Problem
Go through each line of the entries below and tally those containing the string "registers"; give only the total.

Top of Exercise data

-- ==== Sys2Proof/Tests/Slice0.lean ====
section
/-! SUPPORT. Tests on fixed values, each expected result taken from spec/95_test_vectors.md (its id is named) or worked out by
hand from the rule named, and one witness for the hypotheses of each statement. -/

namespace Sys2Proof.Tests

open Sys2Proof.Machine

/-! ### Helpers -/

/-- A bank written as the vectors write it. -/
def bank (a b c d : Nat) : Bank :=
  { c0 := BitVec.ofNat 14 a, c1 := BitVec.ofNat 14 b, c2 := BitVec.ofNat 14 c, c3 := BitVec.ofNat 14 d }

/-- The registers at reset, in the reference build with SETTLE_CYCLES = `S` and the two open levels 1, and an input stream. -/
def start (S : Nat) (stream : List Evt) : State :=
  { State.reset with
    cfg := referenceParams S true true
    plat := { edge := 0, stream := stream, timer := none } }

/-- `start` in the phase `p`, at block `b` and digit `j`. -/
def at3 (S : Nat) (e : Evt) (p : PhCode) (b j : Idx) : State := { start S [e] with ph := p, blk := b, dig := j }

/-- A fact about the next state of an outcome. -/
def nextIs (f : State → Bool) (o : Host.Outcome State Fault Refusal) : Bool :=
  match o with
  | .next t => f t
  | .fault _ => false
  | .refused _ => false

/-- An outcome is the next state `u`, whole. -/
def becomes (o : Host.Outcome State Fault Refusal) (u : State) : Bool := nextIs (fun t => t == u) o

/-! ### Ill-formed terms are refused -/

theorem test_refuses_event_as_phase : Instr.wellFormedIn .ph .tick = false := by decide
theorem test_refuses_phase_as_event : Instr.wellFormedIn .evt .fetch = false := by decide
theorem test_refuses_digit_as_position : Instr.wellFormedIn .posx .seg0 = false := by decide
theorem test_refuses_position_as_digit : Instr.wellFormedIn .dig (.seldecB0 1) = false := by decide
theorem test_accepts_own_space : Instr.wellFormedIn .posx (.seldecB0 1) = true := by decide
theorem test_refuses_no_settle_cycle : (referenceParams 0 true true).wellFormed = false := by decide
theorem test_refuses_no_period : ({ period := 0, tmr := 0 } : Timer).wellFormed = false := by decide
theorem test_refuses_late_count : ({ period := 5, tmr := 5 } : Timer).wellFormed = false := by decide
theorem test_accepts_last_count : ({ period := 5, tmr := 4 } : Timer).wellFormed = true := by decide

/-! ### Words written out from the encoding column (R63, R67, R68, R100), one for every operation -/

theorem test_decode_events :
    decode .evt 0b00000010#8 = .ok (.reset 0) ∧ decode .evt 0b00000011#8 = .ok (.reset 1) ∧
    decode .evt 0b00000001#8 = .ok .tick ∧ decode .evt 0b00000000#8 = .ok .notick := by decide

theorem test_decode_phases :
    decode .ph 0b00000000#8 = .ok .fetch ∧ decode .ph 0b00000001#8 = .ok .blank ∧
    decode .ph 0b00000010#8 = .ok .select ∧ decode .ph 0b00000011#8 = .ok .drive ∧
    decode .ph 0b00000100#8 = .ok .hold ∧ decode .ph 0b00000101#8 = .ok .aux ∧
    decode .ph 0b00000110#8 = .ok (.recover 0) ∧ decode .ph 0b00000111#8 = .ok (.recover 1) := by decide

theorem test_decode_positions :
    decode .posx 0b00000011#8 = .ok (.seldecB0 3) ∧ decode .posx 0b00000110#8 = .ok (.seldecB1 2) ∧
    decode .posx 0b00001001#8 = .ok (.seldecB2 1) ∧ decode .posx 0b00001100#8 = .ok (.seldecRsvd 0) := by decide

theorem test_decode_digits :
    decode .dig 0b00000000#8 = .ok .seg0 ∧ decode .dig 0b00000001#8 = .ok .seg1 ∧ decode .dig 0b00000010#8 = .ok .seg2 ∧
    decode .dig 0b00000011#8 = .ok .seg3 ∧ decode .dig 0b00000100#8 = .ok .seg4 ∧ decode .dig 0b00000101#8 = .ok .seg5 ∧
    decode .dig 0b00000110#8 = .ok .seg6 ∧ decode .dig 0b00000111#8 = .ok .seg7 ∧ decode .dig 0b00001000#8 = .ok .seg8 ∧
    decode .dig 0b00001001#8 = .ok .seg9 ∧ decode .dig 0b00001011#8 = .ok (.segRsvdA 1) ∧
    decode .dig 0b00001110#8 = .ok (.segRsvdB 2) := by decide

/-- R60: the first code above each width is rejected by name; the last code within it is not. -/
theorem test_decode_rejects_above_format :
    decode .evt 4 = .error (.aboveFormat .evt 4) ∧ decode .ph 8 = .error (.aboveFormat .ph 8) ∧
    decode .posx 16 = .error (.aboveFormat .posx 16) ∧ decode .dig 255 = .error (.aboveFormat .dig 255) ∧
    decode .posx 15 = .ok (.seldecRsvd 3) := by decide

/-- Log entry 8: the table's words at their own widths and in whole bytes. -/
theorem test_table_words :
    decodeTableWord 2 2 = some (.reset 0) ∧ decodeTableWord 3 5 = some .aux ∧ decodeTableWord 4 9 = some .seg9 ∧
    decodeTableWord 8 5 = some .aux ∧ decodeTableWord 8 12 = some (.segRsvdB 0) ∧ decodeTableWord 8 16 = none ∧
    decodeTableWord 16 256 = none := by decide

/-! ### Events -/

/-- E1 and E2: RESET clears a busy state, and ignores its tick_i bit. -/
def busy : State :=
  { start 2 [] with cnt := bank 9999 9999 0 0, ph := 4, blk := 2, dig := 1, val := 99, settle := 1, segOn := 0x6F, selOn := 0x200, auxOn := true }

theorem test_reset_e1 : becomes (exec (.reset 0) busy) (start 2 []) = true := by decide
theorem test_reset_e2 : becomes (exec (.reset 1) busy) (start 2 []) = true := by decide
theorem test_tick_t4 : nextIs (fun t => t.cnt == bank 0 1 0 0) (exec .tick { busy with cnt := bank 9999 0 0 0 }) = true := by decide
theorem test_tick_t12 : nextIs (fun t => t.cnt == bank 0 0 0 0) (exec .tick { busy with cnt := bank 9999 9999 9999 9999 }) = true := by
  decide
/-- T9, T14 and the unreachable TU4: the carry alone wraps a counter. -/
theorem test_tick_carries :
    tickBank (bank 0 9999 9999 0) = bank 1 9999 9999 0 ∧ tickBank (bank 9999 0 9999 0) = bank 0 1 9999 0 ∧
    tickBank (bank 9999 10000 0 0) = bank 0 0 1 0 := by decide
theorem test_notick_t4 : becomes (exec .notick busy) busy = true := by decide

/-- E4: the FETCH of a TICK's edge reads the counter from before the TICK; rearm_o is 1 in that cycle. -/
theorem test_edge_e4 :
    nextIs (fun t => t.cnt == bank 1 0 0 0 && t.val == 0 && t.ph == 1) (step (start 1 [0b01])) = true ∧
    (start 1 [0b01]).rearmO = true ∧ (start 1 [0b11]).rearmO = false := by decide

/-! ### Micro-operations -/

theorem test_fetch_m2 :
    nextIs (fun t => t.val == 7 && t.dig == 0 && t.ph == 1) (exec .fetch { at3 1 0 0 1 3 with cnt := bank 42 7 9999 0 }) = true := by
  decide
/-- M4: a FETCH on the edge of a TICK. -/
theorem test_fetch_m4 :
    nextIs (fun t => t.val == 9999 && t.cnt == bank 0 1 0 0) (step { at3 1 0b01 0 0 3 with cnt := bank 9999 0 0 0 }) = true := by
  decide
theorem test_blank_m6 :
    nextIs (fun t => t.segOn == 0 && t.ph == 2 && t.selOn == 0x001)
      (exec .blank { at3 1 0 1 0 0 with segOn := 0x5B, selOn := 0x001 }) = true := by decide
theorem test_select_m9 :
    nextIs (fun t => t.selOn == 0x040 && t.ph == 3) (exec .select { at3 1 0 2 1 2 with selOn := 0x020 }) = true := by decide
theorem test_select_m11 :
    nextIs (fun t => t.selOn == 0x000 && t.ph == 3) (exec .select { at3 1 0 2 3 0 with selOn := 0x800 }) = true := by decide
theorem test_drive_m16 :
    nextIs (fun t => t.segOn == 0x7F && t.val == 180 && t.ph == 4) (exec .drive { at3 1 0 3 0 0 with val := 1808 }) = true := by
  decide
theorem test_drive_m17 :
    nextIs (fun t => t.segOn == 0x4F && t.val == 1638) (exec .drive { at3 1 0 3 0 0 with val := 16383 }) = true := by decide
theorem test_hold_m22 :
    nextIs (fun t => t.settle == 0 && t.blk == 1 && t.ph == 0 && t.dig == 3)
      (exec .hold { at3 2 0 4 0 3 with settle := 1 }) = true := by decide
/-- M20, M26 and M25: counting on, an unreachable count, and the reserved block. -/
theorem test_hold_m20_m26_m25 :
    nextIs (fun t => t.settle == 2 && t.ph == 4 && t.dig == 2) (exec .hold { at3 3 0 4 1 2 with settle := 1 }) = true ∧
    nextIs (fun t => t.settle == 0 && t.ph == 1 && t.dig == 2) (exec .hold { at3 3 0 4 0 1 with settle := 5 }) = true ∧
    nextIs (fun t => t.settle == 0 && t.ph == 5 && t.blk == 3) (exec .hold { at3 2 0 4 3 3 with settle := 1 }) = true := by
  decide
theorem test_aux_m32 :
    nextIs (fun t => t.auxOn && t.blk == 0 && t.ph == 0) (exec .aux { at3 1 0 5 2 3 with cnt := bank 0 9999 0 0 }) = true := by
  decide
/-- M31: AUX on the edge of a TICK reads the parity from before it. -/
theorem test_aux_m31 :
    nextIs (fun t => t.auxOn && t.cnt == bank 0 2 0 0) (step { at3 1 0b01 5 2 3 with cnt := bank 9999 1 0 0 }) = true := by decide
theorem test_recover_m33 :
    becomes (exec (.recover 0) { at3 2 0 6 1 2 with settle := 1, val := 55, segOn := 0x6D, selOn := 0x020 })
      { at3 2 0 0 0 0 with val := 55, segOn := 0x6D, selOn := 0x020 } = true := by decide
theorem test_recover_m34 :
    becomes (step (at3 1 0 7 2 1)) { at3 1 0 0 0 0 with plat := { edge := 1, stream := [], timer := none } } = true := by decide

Bottom of Exercise data
Top of Exercise data

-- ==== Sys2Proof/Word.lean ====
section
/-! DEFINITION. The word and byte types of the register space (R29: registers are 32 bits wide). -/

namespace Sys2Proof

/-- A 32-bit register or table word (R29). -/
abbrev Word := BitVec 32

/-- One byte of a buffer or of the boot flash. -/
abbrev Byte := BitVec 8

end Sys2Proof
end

Bottom of Exercise data
Top of Exercise data

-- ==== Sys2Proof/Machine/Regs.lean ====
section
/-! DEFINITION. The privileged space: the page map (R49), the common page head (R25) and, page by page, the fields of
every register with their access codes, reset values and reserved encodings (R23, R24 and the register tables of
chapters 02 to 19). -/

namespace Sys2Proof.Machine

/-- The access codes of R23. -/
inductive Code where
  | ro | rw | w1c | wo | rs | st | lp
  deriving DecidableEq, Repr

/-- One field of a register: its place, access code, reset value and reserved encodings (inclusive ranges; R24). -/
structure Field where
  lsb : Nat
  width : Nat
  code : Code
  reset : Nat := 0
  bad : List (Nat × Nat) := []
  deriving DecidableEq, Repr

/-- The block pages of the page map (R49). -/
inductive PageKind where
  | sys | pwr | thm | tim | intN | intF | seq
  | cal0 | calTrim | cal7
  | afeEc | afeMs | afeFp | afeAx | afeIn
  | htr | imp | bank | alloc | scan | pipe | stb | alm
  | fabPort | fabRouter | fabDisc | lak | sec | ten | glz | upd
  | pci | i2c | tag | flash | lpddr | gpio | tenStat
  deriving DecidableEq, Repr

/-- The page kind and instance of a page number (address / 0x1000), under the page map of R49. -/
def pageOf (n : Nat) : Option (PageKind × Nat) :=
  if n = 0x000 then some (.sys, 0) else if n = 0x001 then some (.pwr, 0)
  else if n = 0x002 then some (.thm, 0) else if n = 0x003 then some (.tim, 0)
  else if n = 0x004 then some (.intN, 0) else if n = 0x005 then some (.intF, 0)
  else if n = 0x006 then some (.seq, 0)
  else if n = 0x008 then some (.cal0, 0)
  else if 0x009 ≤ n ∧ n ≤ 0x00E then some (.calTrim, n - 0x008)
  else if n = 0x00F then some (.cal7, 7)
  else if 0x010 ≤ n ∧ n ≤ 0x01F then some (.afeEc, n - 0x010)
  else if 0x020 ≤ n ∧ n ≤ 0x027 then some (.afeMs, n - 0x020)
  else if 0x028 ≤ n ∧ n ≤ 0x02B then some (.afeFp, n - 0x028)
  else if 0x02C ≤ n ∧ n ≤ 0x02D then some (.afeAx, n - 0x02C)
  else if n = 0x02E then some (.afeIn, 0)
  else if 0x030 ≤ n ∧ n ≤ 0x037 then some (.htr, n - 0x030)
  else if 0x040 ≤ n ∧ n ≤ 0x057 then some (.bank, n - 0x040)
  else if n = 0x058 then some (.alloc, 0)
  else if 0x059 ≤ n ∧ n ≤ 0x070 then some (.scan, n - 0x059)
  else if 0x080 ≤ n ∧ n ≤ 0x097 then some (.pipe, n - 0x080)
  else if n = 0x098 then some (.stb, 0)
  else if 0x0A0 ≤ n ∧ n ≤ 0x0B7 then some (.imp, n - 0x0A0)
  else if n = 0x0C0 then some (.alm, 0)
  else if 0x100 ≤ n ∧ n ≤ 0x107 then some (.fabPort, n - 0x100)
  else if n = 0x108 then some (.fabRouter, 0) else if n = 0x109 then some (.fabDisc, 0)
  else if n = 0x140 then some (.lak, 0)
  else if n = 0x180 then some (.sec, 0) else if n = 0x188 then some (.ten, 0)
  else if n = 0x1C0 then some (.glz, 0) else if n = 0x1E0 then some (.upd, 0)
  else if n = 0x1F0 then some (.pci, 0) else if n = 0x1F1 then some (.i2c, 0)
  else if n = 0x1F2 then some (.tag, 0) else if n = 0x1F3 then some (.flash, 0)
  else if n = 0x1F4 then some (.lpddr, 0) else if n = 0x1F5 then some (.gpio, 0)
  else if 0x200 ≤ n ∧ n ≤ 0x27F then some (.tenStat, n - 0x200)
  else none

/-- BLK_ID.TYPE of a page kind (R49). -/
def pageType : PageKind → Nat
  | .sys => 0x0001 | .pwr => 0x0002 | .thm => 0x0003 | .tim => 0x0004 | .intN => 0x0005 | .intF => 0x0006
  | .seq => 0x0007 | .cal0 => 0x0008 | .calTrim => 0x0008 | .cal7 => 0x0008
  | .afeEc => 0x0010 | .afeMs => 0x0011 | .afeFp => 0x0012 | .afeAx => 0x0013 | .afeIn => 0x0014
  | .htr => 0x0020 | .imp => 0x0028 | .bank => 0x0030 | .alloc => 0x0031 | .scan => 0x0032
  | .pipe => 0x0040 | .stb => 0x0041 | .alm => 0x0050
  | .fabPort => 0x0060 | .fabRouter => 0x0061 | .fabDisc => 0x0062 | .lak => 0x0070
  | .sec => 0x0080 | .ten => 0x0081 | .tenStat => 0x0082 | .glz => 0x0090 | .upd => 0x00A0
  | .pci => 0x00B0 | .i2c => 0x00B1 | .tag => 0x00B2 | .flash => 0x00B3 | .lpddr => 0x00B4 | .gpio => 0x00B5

Bottom of Exercise data

Your response
2